**What this task involves**. Those lines of the data that hold the word "both" are to be copied out.

**Provided information**.
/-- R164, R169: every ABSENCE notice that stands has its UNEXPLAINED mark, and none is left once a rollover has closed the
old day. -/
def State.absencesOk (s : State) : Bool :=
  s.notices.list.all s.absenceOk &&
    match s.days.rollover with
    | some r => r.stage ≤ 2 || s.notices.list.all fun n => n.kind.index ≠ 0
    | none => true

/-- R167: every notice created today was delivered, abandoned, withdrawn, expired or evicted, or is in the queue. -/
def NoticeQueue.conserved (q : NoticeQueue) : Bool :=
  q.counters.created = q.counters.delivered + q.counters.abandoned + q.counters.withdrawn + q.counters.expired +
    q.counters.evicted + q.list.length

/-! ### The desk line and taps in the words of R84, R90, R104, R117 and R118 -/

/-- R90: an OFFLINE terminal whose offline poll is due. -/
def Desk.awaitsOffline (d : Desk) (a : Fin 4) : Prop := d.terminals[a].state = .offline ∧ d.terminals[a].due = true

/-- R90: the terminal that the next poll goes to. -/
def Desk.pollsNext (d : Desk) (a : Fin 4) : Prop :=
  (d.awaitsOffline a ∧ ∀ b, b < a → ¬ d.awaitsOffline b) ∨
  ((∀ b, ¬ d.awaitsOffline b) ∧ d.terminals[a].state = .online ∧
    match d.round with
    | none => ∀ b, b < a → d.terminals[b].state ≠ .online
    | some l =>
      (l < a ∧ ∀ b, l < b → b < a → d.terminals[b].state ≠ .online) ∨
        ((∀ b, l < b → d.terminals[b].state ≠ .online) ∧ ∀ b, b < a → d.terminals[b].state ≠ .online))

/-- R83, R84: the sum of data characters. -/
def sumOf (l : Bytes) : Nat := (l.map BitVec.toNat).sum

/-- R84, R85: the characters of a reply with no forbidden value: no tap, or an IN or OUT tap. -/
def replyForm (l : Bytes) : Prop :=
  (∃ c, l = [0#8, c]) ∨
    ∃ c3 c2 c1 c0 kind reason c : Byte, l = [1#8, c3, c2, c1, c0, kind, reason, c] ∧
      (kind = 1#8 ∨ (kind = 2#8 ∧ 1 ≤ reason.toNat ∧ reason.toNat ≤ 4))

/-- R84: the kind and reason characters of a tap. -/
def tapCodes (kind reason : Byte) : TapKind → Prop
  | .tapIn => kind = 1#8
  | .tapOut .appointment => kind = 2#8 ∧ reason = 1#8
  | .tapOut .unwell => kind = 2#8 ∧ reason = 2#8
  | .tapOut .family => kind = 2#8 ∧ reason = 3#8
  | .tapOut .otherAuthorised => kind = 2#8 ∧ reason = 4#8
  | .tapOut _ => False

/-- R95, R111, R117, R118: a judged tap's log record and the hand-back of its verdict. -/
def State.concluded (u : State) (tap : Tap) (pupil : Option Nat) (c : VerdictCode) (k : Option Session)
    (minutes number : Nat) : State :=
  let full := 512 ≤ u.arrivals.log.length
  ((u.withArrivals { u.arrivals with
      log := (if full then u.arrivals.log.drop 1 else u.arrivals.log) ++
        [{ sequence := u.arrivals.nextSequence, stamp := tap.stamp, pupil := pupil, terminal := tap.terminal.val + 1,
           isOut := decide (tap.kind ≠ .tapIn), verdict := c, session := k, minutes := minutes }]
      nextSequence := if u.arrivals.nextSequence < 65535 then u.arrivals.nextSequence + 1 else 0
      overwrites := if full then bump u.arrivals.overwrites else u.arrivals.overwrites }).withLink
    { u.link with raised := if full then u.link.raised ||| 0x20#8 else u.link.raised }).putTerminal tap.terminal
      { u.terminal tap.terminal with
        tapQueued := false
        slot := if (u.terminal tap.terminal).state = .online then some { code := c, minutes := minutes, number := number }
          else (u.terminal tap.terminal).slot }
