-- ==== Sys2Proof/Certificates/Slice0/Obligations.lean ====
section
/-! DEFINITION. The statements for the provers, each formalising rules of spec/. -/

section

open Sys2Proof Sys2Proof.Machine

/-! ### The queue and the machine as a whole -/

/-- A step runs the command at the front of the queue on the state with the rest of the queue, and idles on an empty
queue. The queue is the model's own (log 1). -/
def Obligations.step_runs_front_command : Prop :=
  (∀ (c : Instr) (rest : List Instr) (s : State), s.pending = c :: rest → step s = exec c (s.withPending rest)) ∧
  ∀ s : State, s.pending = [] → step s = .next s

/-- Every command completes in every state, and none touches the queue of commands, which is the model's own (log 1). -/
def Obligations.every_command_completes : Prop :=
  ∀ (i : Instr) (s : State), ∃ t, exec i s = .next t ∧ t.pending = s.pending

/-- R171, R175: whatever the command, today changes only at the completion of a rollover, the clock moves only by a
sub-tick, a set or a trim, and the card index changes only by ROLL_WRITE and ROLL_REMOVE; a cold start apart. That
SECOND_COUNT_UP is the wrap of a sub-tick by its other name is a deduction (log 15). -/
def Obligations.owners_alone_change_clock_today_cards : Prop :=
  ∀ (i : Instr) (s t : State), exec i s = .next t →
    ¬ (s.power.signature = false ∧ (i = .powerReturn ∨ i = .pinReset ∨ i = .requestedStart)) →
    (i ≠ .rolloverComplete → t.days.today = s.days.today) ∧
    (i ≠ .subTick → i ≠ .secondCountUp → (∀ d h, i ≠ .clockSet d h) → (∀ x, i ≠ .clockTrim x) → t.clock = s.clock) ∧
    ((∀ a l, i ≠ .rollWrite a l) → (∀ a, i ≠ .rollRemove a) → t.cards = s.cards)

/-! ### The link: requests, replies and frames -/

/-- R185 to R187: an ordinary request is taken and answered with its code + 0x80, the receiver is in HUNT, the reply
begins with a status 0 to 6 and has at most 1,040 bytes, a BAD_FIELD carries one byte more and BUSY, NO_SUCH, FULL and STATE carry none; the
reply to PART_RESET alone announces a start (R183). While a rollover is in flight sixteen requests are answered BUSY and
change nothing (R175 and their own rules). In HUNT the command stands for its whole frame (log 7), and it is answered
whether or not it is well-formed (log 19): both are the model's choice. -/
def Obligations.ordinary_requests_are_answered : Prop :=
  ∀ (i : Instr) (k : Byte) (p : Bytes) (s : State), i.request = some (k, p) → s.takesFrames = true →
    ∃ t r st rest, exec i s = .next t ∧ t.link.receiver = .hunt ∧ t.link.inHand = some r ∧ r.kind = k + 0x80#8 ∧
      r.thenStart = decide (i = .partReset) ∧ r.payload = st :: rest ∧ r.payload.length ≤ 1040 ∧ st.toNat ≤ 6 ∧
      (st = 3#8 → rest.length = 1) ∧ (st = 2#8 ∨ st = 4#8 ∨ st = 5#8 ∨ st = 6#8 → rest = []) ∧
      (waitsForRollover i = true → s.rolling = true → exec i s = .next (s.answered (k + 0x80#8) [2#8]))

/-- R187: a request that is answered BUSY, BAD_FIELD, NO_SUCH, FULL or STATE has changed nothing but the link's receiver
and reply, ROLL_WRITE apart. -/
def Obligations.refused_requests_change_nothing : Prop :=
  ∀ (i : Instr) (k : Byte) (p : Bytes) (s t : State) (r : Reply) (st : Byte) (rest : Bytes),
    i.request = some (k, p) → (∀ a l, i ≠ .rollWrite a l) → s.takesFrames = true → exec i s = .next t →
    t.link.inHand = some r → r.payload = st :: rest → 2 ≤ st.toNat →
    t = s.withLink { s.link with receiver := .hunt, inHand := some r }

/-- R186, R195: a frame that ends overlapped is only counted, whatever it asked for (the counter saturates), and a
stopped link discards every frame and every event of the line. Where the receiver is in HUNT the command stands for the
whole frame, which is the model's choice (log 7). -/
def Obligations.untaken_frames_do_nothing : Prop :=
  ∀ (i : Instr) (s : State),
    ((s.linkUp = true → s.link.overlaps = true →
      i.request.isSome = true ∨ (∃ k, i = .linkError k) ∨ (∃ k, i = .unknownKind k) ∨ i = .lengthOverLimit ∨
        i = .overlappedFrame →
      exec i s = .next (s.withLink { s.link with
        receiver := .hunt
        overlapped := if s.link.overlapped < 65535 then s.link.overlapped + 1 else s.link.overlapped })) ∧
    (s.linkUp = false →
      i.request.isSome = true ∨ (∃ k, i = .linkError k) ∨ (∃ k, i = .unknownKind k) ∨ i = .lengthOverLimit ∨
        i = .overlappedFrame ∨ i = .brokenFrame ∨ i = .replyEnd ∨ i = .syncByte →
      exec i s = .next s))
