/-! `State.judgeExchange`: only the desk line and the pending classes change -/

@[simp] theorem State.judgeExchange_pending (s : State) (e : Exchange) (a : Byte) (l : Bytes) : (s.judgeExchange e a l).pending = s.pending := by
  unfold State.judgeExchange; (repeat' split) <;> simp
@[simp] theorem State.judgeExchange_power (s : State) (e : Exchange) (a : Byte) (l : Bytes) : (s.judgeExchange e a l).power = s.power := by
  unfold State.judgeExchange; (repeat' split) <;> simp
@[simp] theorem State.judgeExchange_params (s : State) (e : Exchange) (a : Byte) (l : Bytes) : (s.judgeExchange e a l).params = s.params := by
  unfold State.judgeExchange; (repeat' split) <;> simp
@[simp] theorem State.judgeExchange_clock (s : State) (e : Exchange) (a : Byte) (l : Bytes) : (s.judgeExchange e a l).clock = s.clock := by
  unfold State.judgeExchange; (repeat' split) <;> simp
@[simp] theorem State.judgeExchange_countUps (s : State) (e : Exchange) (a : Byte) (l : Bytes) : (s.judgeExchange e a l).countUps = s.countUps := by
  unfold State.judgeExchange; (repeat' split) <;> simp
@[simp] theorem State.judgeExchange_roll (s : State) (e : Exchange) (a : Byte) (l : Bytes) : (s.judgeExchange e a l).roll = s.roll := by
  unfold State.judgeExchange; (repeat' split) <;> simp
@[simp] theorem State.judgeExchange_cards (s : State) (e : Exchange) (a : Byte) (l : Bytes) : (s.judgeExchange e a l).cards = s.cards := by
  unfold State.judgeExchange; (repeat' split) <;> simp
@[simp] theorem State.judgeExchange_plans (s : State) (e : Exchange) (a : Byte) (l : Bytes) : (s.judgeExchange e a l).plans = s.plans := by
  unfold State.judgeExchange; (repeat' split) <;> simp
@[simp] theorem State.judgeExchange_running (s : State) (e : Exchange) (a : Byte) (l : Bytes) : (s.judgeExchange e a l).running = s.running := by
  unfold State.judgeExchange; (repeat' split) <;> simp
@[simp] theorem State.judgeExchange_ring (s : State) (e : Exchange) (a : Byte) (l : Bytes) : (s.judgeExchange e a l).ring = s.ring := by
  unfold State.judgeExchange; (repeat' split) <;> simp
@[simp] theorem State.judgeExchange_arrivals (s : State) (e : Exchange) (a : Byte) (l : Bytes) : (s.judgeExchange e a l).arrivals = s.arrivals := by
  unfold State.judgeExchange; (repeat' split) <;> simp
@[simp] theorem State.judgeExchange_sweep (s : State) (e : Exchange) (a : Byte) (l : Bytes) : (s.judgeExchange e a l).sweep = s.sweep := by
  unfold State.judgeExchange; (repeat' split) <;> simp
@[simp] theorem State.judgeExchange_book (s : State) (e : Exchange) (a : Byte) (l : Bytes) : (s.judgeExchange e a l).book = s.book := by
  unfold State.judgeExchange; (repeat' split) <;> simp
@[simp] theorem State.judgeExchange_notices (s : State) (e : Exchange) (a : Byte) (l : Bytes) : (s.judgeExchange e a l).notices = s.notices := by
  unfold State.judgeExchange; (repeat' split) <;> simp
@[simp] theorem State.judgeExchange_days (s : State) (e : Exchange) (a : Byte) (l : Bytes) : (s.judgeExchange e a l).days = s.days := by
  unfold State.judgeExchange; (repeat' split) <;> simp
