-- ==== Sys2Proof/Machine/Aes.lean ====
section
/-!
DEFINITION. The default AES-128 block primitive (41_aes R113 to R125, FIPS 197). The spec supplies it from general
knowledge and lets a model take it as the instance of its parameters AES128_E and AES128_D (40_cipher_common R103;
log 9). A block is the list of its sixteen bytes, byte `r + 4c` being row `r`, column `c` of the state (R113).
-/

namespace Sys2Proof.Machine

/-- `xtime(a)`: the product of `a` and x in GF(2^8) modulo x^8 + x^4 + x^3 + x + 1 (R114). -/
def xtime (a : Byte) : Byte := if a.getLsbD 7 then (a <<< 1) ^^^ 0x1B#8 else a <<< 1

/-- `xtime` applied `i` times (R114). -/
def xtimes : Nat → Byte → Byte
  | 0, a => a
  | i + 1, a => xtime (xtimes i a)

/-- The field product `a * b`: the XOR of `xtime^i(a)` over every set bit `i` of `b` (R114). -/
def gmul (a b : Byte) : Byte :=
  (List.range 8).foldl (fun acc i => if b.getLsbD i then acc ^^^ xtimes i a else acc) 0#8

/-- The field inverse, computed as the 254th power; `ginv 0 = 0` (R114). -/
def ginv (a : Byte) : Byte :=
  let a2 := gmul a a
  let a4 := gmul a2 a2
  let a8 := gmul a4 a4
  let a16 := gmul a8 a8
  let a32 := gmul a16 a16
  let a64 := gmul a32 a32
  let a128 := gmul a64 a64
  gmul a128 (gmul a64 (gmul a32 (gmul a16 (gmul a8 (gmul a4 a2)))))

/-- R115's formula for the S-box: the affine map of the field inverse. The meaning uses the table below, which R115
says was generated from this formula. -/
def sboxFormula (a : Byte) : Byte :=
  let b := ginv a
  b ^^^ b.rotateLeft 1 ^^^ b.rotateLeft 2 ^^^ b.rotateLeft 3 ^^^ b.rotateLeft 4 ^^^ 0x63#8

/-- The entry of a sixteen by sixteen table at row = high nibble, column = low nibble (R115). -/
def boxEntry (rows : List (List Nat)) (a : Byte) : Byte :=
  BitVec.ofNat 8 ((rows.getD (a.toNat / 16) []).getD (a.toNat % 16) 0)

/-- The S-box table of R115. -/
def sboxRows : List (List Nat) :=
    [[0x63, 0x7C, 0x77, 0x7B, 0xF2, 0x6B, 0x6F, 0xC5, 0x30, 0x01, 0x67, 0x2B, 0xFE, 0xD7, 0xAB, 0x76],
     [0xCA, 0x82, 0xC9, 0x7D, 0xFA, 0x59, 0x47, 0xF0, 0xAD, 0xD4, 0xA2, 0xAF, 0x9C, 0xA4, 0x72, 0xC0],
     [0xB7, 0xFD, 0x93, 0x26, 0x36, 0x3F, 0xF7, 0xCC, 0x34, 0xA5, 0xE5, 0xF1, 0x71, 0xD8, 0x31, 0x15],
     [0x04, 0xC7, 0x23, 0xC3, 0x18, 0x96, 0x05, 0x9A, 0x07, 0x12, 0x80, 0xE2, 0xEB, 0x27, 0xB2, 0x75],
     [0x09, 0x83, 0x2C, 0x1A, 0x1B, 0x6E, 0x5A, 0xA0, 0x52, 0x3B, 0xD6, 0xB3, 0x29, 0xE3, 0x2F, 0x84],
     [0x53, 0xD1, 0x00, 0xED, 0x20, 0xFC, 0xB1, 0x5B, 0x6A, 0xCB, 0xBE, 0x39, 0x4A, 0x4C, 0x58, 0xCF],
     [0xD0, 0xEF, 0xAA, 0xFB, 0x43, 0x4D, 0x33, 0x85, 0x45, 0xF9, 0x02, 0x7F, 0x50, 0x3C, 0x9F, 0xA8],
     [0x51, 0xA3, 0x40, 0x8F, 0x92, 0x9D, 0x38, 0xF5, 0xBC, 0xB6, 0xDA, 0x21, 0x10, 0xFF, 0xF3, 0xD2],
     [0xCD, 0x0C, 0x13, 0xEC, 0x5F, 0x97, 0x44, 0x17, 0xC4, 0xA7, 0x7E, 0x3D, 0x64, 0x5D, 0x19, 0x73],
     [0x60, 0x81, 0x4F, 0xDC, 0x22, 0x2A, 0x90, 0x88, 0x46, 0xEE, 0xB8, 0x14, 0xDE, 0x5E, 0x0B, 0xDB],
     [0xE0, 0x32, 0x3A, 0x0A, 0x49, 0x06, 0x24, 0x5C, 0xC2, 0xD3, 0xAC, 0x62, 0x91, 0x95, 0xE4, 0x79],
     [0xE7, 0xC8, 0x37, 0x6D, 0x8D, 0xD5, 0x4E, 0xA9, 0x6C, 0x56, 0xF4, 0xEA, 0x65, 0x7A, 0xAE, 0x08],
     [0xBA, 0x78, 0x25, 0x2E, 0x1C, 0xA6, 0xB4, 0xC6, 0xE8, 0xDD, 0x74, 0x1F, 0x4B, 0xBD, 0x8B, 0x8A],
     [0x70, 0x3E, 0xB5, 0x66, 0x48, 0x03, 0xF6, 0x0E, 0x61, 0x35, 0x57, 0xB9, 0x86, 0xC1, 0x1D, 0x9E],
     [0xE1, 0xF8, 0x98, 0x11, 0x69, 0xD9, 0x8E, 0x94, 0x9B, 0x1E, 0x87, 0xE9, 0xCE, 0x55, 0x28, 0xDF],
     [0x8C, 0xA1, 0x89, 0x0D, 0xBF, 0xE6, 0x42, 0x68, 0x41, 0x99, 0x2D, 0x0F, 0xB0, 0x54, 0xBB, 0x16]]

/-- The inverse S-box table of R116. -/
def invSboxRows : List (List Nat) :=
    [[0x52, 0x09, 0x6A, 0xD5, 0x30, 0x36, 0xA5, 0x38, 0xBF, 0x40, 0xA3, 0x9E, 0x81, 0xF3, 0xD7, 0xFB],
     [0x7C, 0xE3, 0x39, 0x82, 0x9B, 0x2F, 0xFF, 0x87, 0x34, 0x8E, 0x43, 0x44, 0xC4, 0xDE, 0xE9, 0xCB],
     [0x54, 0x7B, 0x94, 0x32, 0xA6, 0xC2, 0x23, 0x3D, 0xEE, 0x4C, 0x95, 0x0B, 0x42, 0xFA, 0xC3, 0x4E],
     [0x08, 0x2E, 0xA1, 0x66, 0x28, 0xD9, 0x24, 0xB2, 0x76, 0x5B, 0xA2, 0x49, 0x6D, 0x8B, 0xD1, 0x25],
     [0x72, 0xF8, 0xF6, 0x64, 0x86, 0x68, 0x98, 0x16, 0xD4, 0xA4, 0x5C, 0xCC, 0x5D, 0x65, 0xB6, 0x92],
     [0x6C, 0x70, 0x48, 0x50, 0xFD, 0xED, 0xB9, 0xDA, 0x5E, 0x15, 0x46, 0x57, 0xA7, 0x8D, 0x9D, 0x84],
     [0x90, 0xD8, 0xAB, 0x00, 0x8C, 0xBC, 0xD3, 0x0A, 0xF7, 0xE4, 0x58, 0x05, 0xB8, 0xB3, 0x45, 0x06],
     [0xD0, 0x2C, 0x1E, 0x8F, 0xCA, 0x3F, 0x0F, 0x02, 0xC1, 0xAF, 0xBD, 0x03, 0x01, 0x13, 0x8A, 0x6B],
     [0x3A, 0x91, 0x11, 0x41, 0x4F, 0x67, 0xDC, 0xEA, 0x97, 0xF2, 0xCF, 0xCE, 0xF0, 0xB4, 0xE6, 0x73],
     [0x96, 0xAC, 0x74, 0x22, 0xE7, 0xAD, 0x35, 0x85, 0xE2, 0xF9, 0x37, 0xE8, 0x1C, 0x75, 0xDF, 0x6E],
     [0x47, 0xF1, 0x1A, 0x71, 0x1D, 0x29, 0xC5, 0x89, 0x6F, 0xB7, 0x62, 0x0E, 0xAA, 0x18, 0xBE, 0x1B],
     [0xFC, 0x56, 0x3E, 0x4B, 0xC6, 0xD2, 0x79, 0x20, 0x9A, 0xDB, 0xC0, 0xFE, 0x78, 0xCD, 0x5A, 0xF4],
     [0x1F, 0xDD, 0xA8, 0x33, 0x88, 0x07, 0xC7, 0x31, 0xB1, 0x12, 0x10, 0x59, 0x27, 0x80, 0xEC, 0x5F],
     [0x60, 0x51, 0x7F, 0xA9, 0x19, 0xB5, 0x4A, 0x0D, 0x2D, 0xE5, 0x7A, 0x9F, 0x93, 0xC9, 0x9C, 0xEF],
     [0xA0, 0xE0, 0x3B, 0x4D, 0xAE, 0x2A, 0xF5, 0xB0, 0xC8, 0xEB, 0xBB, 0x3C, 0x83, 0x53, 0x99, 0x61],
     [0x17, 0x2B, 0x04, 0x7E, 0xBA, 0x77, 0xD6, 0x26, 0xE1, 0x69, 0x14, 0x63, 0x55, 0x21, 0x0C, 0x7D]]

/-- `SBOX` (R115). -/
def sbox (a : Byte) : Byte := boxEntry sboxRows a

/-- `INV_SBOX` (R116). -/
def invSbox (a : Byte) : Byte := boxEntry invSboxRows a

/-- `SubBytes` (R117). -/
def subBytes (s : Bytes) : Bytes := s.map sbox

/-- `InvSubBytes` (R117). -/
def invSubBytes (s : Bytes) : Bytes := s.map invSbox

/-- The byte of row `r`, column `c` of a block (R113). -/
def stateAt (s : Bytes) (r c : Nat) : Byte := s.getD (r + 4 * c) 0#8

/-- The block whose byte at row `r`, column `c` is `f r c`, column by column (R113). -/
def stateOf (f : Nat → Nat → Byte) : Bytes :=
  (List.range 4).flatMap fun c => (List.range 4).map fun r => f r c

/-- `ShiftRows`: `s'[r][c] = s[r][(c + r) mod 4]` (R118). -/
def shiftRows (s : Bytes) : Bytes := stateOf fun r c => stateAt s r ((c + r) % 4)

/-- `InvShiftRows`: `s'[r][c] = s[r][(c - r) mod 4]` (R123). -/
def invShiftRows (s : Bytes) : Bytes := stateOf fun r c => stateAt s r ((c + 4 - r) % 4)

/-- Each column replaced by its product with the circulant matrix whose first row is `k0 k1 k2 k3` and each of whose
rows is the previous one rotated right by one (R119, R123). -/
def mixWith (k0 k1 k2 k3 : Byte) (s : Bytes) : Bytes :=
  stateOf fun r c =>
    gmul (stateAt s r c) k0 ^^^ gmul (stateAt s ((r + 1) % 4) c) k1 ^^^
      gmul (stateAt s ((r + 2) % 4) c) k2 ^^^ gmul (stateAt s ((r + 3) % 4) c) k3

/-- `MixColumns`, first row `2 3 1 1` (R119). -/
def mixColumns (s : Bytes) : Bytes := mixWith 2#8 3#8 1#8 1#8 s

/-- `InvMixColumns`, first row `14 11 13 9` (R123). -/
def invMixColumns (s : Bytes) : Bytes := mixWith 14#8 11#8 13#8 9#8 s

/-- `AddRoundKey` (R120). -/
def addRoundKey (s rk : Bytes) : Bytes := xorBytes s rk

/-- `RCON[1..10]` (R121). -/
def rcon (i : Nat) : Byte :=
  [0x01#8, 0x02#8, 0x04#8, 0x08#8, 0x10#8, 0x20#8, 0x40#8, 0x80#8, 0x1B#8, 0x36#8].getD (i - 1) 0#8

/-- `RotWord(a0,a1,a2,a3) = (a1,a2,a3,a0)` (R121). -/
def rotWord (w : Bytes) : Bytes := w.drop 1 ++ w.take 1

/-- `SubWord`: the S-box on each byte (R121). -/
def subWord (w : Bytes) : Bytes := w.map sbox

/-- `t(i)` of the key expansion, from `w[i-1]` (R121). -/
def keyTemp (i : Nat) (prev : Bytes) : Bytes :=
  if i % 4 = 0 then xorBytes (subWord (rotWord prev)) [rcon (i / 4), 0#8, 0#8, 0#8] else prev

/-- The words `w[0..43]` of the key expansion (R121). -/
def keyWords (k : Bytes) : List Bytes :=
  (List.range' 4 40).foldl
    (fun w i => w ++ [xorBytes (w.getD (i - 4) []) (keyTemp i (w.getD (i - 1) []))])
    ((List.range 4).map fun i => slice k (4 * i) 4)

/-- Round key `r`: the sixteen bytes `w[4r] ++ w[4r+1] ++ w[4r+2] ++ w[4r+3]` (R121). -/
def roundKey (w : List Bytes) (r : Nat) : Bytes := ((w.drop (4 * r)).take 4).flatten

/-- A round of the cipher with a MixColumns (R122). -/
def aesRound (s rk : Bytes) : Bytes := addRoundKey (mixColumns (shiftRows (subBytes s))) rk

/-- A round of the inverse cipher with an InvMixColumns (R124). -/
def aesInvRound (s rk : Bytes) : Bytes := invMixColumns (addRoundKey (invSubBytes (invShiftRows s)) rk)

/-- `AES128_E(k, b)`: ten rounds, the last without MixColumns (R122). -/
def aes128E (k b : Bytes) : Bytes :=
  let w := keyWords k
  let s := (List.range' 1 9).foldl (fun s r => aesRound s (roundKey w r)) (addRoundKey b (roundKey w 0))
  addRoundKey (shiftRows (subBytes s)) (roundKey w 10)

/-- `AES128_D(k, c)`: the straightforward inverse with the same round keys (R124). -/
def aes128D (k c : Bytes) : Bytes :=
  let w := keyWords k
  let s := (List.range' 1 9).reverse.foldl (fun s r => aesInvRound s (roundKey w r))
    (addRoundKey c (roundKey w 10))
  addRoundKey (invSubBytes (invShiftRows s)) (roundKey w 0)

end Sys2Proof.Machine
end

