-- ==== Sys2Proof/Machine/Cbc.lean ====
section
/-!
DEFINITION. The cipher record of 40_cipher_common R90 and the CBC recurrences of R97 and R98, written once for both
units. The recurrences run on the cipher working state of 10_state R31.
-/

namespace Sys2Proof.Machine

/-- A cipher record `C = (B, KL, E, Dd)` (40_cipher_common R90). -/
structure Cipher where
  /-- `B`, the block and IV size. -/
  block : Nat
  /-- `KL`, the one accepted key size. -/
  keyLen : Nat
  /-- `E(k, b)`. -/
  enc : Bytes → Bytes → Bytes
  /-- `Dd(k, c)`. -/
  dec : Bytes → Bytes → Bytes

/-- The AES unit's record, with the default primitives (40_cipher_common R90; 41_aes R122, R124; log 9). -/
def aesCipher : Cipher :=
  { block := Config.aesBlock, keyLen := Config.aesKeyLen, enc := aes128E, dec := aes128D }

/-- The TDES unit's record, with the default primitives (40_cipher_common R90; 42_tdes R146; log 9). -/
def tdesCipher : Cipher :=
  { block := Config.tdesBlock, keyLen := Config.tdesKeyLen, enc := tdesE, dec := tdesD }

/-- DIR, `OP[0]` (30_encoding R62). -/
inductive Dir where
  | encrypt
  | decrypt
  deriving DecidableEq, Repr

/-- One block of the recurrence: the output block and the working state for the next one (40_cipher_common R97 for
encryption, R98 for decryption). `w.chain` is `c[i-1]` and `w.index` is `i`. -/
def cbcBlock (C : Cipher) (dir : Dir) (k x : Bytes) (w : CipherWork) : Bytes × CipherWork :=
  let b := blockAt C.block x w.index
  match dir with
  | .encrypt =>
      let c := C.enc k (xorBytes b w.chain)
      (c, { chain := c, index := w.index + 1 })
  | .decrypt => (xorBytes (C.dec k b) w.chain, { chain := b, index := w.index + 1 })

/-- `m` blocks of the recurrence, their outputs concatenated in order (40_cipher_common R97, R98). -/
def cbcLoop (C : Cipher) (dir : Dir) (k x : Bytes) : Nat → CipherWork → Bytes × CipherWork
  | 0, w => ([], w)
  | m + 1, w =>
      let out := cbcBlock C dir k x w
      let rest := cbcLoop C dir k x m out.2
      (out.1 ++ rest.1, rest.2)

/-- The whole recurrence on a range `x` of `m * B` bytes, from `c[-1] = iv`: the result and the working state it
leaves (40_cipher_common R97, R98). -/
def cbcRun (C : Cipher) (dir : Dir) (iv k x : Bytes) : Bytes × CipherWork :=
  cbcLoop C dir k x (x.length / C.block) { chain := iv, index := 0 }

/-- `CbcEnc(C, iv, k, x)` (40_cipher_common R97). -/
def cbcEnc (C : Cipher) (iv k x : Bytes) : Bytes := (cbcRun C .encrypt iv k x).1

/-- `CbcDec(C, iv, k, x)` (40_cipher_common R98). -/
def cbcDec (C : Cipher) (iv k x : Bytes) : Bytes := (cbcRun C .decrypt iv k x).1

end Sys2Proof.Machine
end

**Result of this task**.
whether or not it is well-formed (log 19): both are the model's choice. -/
DEFINITION. The cipher record of 40_cipher_common R90 and the CBC recurrences of R97 and R98, written once for both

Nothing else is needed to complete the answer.